Peace from the People: Identity Salience and the Northern Irish Peace Process
Despite its many fits and starts the Good Friday peace process seems to have what many of its contemporaries lack, a broad base support from people on both sides of the divide. I argue that this broad base of support stems from specific events and policies that impacted the everyday lives of the general population. These policies have widened the role choices available to both Protestants and Catholics in Northern Ireland, allowing them greater atitude in daily action and self-identification. This greater latitude in selfidentification leads to changes in behaviors and attitudes towards out-groups. I believe that it is this combination that creates the conditions of popular support for a long and difficult peace process seeking to resolve deep-rooted social conflicts. And I believe that a better understanding of which events and policies are effective and which are not can help guide both policy makers and concerned citizens in other troubled parts of the world.

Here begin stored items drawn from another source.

-- ==== Sys2Proof/Machine/Ops.lean ====
section
/-! DEFINITION. The named operations every family uses: reading and writing register fields, raising events, sending, time,
free values, and the records of tasks, lanes and channels. -/

namespace Sys2Proof.Machine

/-! Register fields in the bank. -/

/-- The value of a field held in the bank. -/
def State.get (s : State) (f : Fld) : Nat := Tab.getD s.bank f.key 0

/-- Set a field of the bank, narrowed to its width. -/
def State.put (s : State) (f : Fld) (v : Nat) : State := { s with bank := Tab.put 0 s.bank f.key (v % 2 ^ f.w) }

/-- Advance a saturating count. -/
def State.inc (s : State) (f : Fld) : State := s.put f (satInc f.w (s.get f))

/-- Add to a saturating count. -/
def State.addSat (s : State) (f : Fld) (n : Nat) : State := s.put f (satTo f.w (s.get f + n))

/-- Raise a field to v if it stands below (a highest-value field). -/
def State.atLeast (s : State) (f : Fld) (v : Nat) : State := if s.get f < v then s.put f (satTo f.w v) else s

/-! Time. Commands take no time; an instant is what the main counter shows (assumption 3). -/

/-- The main counter. -/
def State.now (s : State) : Stamp := s.time.counter

/-- The main counter as a tag timestamp (R7, R88). -/
def State.ts (s : State) : DWord := s.time.counter.tagTs

/-- TIME_UNSYNC of a stamp taken now (R86). -/
def State.unsync (s : State) : Bool := decide (s.time.quality = 3)

/-- Ticks of 8 ns in a number of microseconds (TIME_TICK counts at 125 MHz). -/
def ticksOfUs (n : Nat) : Nat := n * 125

def ticksOfMs (n : Nat) : Nat := n * 125000

/-- Fast sample k of a second refers to k/9,600 s after the second's mark (R300): the last such instant up to now. -/
def State.fastInstant (s : State) : Stamp :=
  let k := (s.now.ns * 9600) / 1000000000
  ⟨s.now.sec, k * 1000000000 / 9600, k * 1000000000 * 2 ^ 32 / 9600 % 2 ^ 32⟩

/-- Whole seconds since the tick counter's start, for limits per second. -/
def State.second (s : State) : Nat := s.time.tick / 125000000

/-- The standby counter in units of 1/32,768 s (R42). -/
def State.sbyNow (s : State) : Nat := s.standby.sec * 32768 + s.standby.frac

/-- An area of R194 was written within the last 10 s. -/
def State.recent10 (s : State) (t : Option Nat) : Bool := t.any (fun t => decide (t ≤ s.sbyNow) && decide (s.sbyNow < t + 10 * 32768))

/-! Sending. -/

/-- Append a message to what the module has sent. -/
def State.send (s : State) (m : Msg) : State := { s with outbox := s.outbox ++ [m] }

/-- Code of a module state (R1); OFF reports none and shows the Reset column of EXEC_STATUS. -/
def modeCode : Mode → Nat
  | .off => 1
  | .starting => 1
  | .standby => 2
  | .active => 3
  | .halt => 4
  | .terminus => 5

/-- PAIR_TAG of this module's pair: bytes 0 to 7 of PAIR_ID (R223). -/
def State.pairTag (s : State) : Nat := (s.mram.pairServed.getD 0) % 2 ^ 64

/-- KIND of a message sent on the coupling (R224). -/
def frameKindOf : Msg → Nat
  | .hello _ => 0x01
  | .status .. => 0x02
  | .delta _ => 0x10
  | .deltaAck .. => 0x11
  | .mirror _ => 0x20
  | .mirrorAck _ => 0x21
  | .image .. => 0x30
  | .mapAck _ => 0x31
  | .announce _ => 0x32
  | .announceAck => 0x33
  | .resyncReq _ => 0x40
  | .resyncAnswer => 0x40
  | .resyncPage _ => 0x41
  | .resyncControl _ => 0x42
  | .resyncDone _ => 0x43
  | .handover _ => 0x50
  | .handoverAck => 0x51
  | .restartReq _ => 0x52
  | .restartAck => 0x53
  | .restartGo _ => 0x54
  | _ => 0x00

/-- TASK, CYCLE and CLOSE_SEQ of a message that names a task (R228). -/
def frameTask : Msg → Option (Nat × Nat × Nat)
  | .delta d => some (d.task, d.cycle, d.closeSeq)
  | .deltaAck t c q _ => some (t, c, q)
  | _ => none

/-- The header of a message of n frames sent now: that of its last frame (R223). -/
def State.headerFor (s : State) (n : Nat) (m : Msg) : FrameHdr :=
  { kind := frameKindOf m, first := decide (n = 1), last := true, stale := s.pair.stale, linkSeq := (s.pair.txNext + n - 1) % 2 ^ 32,
    ack := (s.pair.rxNext + 0xFFFFFFFF) % 2 ^ 32, session := s.pair.session, state := modeCode s.mode, slotB := s.carrier.slotB,
    task := (frameTask m).map (·.1), chunk := n - 1, chunks := n, cycle := (match frameTask m with | some t => t.2.1 | none => 0),
    closeSeq := (match frameTask m with | some t => t.2.2 | none => s.pair.closeSeq), jrnHead := s.jrn.head, pairTag := s.pairTag }

/-- Send a message of n frames on the coupling: LINK_SEQ advances by 1 per frame (R225). -/
def State.sendFrames (s : State) (n : Nat) (m : Msg) : State :=
  { s.send (.frame (s.headerFor n m) m) with pair := { s.pair with txNext := (s.pair.txNext + n) % 2 ^ 32 } }

/-- Send a message of one frame on the coupling. -/
def State.sendFrame (s : State) (m : Msg) : State := s.sendFrames 1 m

/-- Frames a message of that many bytes takes: its frames are full but for the last (R222, R223; assumption 8). -/
def framesFor (bytes : Nat) : Nat := max 1 ((bytes + 4095) / 4096)

/-- Mirror entries to the partner module (R202, R210). -/
def State.sendMirror (s : State) (l : List Entry) : State := s.sendFrames (framesFor (l.flatMap entryBytes).length) (.mirror l)

/-- Send a delta (R228 step 1): its records and the END record. -/
def State.sendDelta (s : State) (d : DeltaMsg) : State := s.sendFrames (framesFor ((deltaBytes d.records).length + 12)) (.delta d)

/-- EVENT messages of R390 for one session: at most 200 a second, and a count of those dropped goes with the next. -/
def eventTo (base offset bit seq : Nat) (k : Nat) (x : Session) (s : State) : State :=
  if !x.events then s
  else
    let x := if x.eventSecond = s.second then x else { x with eventSecond := s.second, eventCount := 0 }
    if x.eventCount < 200 then
      { s.send (.event k base offset bit seq s.ts x.eventDropped) with
        net := { s.net with sessions := Tab.set s.net.sessions k { x with eventCount := x.eventCount + 1, eventDropped := 0 } } }
    else { s with net := { s.net with sessions := Tab.set s.net.sessions k { x with eventDropped := x.eventDropped + 1 } } }

/-- Base address of the block of an address: the signal box spans two (R428). -/
def blockBase (addr : Nat) : Nat := let b := addr / 0x10000 * 0x10000; if b = 0x70000 then 0x60000 else b

/-- Next value of a sequence number: after 0xFFFF it continues at 0x0001 (R417). -/
def nextSeq (q : Nat) : Nat := if 0xFFFF ≤ q then 1 else q + 1

/-- An event (R417): its bit is set, SEQ advances, recurrences included, and EVENT messages go out (R390, assumption 10). -/
def State.raise (s : State) (e : EvBit) : State :=
  let q := nextSeq (s.get ⟨e.addr, 16, 16⟩)
  let s := (s.put ⟨e.addr, e.bit, 1⟩ 1).put ⟨e.addr, 16, 16⟩ q
  forEach s.net.sessions (fun x s => eventTo (blockBase e.addr) (e.addr - blockBase e.addr) e.bit q x.1 x.2 s) s

/-- Raise an event if a condition holds. -/
def State.raiseIf (s : State) (c : Bool) (e : EvBit) : State := if c then s.raise e else s

/-- Clear an event register under R418: only bits 31:16 of the written word count, and a match clears every event bit. -/
def State.clearEvents (s : State) (addr : Nat) (value : Word) : State :=
  if value.toNat / 2 ^ 16 = s.get ⟨addr, 16, 16⟩ then
    { s with bank := s.bank.filter (fun e => !(decide (32 * addr ≤ e.1) && decide (e.1 < 32 * addr + 16))) }
  else s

My analysis shows which policies were perceived as the most significant by the general population, how these policies significantly changed the environment leading to opportunities for identity-widening and how behaviors and attitudes have changed as a result. This work has implications for our understanding of the success or failure of peace processes, our understanding of the nature of identity transformation and the creation of sub-national or supra-national identities and for our understanding of the nature of conflict transformation and peace-building. Data for this study was drawn from a series of grass-roots level interviews, content and discourse analyses of nearly 1,800 newspaper editorials and longitudinal analyses of eleven years of province-wide attitude surveys.